-- ==== Sys2Proof/Tests/Slice0.lean ====
section
/-! SUPPORT. Tests of the model on fixed values, from the spec's examples and from calculation by hand, and for every
statement with hypotheses a state that meets them. -/

namespace Sys2Proof.Tests

open Sys2Proof Sys2Proof.Machine

set_option Elab.async false

/-- Core 0, a slot, EXT 0. -/
def at0 (s : Slot) : IssueAt := ⟨0, s, 0⟩

/-- The device right after reset with core 0 RUNNING, in a window of 64 KiB at 0x20000. -/
def running : State :=
  ((State.reset.setFld F.RC_STATUS_STATE 3 0).setFld F.RC_BIND_WIN_BASE 0x200 0).setFld F.RC_BIND_WIN_SIZE 0x100 0

/-- A command of a host queue, taken. -/
def taken (op part arg : Nat) (role : Role) (payload : Bytes := []) : TakenX :=
  { path := .host 0 0, bytes := State.packet 0 op part arg payload, role := role }

/-- The device right after reset with a command taken. -/
def given (c : TakenX) : State := { State.reset with cmd := { State.reset.cmd with taken := [c] } }

/-- The zero form of a scalar operation on register d. -/
def scalarForm (d : Nat) : RForm := ⟨BitVec.ofNat 5 d, 0, 0, 0, 0⟩
def vectorForm (fn : Nat) : VForm := ⟨1, 2, 3, 0, BitVec.ofNat 5 fn⟩
def memoryForm : MForm := ⟨1, 0, 2, 1, 0⟩
def waitForm : WaitForm := { k := 0, sb := 0, i := 0, x := 0, imm := 0 }

/-- A state in canonical form. -/
theorem reset_inv : State.reset.Inv := by unfold State.Inv; decide +kernel

/-! Ill-formed commands are refused, each by its check -/

theorem test_windowEmpty : illFormed (.sramWindowWrite 0 0x10000 []) = some .windowEmpty := by decide
theorem test_windowRange : illFormed (.sramWindowWrite 0 0x7FFFC [0, 0]) = some .windowRange := by decide
theorem test_windowAlign : illFormed (.sramWindowWrite 0 0x10002 [0]) = some .windowRange := by decide
theorem test_windowGood : Instr.wf (.sramWindowWrite 0 0x7FFFC [0]) = true := by decide
theorem test_regfileOffset : illFormed (.rcRegfileWrite 0 0x1180 0) = some .regfileOffset := by decide
theorem test_regfileGood : Instr.wf (.rcRegfileWrite 0 0x1178 0) = true := by decide
theorem test_slotSize : illFormed (.sqTailWrite 0 1 [[0]]) = some .slotSize := by decide
theorem test_codewordOffset : illFormed (.codewordRx 0 ⟨5440, 0, [], 0, false, true, 0⟩) = some .codewordOffset := by decide
theorem test_smbusSize : illFormed (.smbusRegWrite 0 [0, 0, 0] true) = some .smbusSize := by decide

/-! The rules' own figures -/

/-- R329: the check value over the nine bytes 0x31 to 0x39. -/
theorem test_crc : crc32c [0x31, 0x32, 0x33, 0x34, 0x35, 0x36, 0x37, 0x38, 0x39] = 0xE3069283 := by decide +kernel

/-- The table of R58: the largest finite values and the smallest subnormals. -/
theorem test_e4m3_max : Fmt.value .e4m3 0x7E = .fin false 14 5 := by decide +kernel
theorem test_e4m3_max_bits : (roundTo .e4m3 .rne (.fin false 448 0)).bits = 0x7E := by decide +kernel
theorem test_e2m1_max_bits : (roundTo .e2m1 .rne (.fin false 6 0)).bits = 0x7 := by decide +kernel
theorem test_fp16_tiny : (roundTo .fp16 .rne (.fin false 1 (-24))).bits = 0x0001 := by decide +kernel
theorem test_bf16_one : (roundTo .bf16 .rne (.fin false 1 0)).bits = 0x3F80 := by decide +kernel
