-- ==== Sys2Proof/WellFormed.lean ====
section
/-! DEFINITION. Which 20-bit words spell a stimulus: the kind is not reserved (30_encoding.md R85) and the must-be-zero
fields are zero (R84). Terms of `Instr` need no check: each operand has the type of its field. The checks on the open
parameters (00_scope.md R8) stand in Config.lean. -/

namespace Sys2Proof

/-- R85: `K` in 0x7..0xF spells no stimulus. -/
def wordKindOk (w : StimWord) : Bool := decide ((w.extractLsb' 16 4).toNat < 7)

/-- R84: `RD` needs `D = 0x00`. -/
def wordReadOk (w : StimWord) : Bool := w.extractLsb' 16 4 != 0#4 || w.extractLsb' 0 8 == 0#8

/-- R84: `TICK` and `RESET` need `A = 0x00` and `D = 0x00`. -/
def wordPlainOk (w : StimWord) : Bool :=
  (w.extractLsb' 16 4 != 3#4 && w.extractLsb' 16 4 != 4#4) || w.extractLsb' 0 16 == 0#16

/-- R84: `PIN`, `SETCB` and `CALL` need `A[7:1] = 0`. -/
def wordIndexOk (w : StimWord) : Bool :=
  (w.extractLsb' 16 4 != 2#4 && w.extractLsb' 16 4 != 5#4 && w.extractLsb' 16 4 != 6#4) || w.extractLsb' 9 7 == 0#7

/-- The word spells a stimulus (R92). -/
def wordOk (w : StimWord) : Bool := wordKindOk w && wordReadOk w && wordPlainOk w && wordIndexOk w

end Sys2Proof
end

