-- ==== Sys2Proof/Tests/Slice0.lean ====
section
/-! SUPPORT. The model's own tests: the checks of well-formedness refuse an ill-formed term each, every row of the opcode table
is decoded from a word written out from the spec, one step of each stimulus agrees with the vectors of 95_test_vectors.md, and
the hypotheses of every statement are met somewhere. -/

namespace Sys2Proof.Tests

open Sys2Proof.Machine Sys2Proof.Safety

/-! ## Well-formedness: each check refuses an ill-formed term (95_test_vectors.md T17, 00_scope.md R8) -/

theorem test_kind_check : wordKindOk 0x70000#20 = false ∧ wordKindOk 0x60000#20 = true := by decide

theorem test_read_data_check : wordReadOk 0x00901#20 = false ∧ wordReadOk 0x00900#20 = true := by decide

theorem test_stray_field_check :
    wordPlainOk 0x30001#20 = false ∧ wordPlainOk 0x40100#20 = false ∧ wordPlainOk 0x30000#20 = true := by decide

theorem test_channel_index_check :
    wordIndexOk 0x20201#20 = false ∧ wordIndexOk 0x50201#20 = false ∧ wordIndexOk 0x60401#20 = false ∧
      wordIndexOk 0x201FF#20 = true := by decide

theorem test_word_check : wordOk 0xFFFFF#20 = false ∧ wordOk 0x04900#20 = true := by decide

theorem test_masks_check : Params.masksOk { Params.ex with mask := ⟨0x07#8, 0x0F#8⟩ } = false := by decide

theorem test_codes_one_bit_check : Params.codesOneBit { Params.ex with codeToggle := 0x03#8 } = false := by decide

theorem test_codes_differ_check : Params.codesDiffer { Params.ex with codeDec := 0x01#8 } = false := by decide

theorem test_example_parameters_ok : Params.ex.ok = true := by decide

/-! ## Decoding: words written out bit by bit from 30_encoding.md R93 -/

/-- 30_encoding.md R93, the rows RD.DATA to RD.PULL. -/
theorem test_decode_channel_controls :
    decode 0b00000000000000000000#20 = .instr (.rdData .c0) ∧
    decode 0b00000100000100000000#20 = .instr (.rdDir .c1) ∧
    decode 0b00010000000110000001#20 = .instr (.wrDir .c0 0x81#8) ∧
    decode 0b00000100001000000000#20 = .instr (.rdAfsel .c1) ∧
    decode 0b00010000001011000011#20 = .instr (.wrAfsel .c0 0xC3#8) ∧
    decode 0b00000100001100000000#20 = .instr (.rdDen .c1) ∧
    decode 0b00010000001110100101#20 = .instr (.wrDen .c0 0xA5#8) ∧
    decode 0b00000100010000000000#20 = .instr (.rdPull .c1) := by decide

/-- R93, the rows WR.PULL to WR.IEV. -/
theorem test_decode_channel_edges :
    decode 0b00010000010010000001#20 = .instr (.wrPull .c0 0x81#8) ∧
    decode 0b00000100010100000000#20 = .instr (.rdIs .c1) ∧
    decode 0b00010000010111000011#20 = .instr (.wrIs .c0 0xC3#8) ∧
    decode 0b00000100011000000000#20 = .instr (.rdIbe .c1) ∧
    decode 0b00010000011010100101#20 = .instr (.wrIbe .c0 0xA5#8) ∧
    decode 0b00000100011100000000#20 = .instr (.rdIev .c1) ∧
    decode 0b00010000011110000001#20 = .instr (.wrIev .c0 0x81#8) := by decide

/-- R93, the rows RD.RIS to WR.CLKEN. -/
theorem test_decode_channel_flags :
    decode 0b00000100100000000000#20 = .instr (.rdRis .c1) ∧
    decode 0b00000000100100000000#20 = .instr (.rdMis .c0) ∧
    decode 0b00010100101000111100#20 = .instr (.wrIcr .c1 0x3C#8) ∧
    decode 0b00000000101100000000#20 = .instr (.rdIm .c0) ∧
    decode 0b00010100101101011010#20 = .instr (.wrIm .c1 0x5A#8) ∧
    decode 0b00000000110000000000#20 = .instr (.rdClken .c0) ∧
    decode 0b00010100110001111110#20 = .instr (.wrClken .c1 0x7E#8) := by decide

/-- R93, the rows RD.START to RD.MIN. -/
theorem test_decode_accumulator :
    decode 0b00001000000000000000#20 = .instr .rdStart ∧
    decode 0b00011000000000111100#20 = .instr (.wrStart 0x3C#8) ∧
    decode 0b00001000000100000000#20 = .instr .rdRstreq ∧
    decode 0b00011000000101011010#20 = .instr (.wrRstreq 0x5A#8) ∧
    decode 0b00001000001000000000#20 = .instr .rdMsel ∧
    decode 0b00001000001100000000#20 = .instr .rdMs ∧
    decode 0b00001000010000000000#20 = .instr .rdSec ∧
    decode 0b00001000010100000000#20 = .instr .rdMin := by decide

/-- R93, the rows RD.SETEN to CALL. -/
theorem test_decode_controller_and_events :
    decode 0b00001100000000000000#20 = .instr .rdSeten ∧
    decode 0b00011100000001011010#20 = .instr (.wrSeten 0x5A#8) ∧
    decode 0b00001100001000000000#20 = .instr (.rdPri .c0) ∧
    decode 0b00011100001101111110#20 = .instr (.wrPri .c1 0x7E#8) ∧
    decode 0b00100000000011000011#20 = .instr (.pin .c0 0xC3#8) ∧
    decode 0b00110000000000000000#20 = .instr .tick ∧
    decode 0b01000000000000000000#20 = .instr .reset ∧
    decode 0b01010000000101011010#20 = .instr (.setcb .c1 0x5A#8) ∧
    decode 0b01100000000010000001#20 = .instr (.call .c0 0x81#8) := by decide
============
### [Exercise description]
Write out every line of the data that holds the word "BitVec".

### [Answer box]
def scalarForm (d : Nat) : RForm := ⟨BitVec.ofNat 5 d, 0, 0, 0, 0⟩
def vectorForm (fn : Nat) : VForm := ⟨1, 2, 3, 0, BitVec.ofNat 5 fn⟩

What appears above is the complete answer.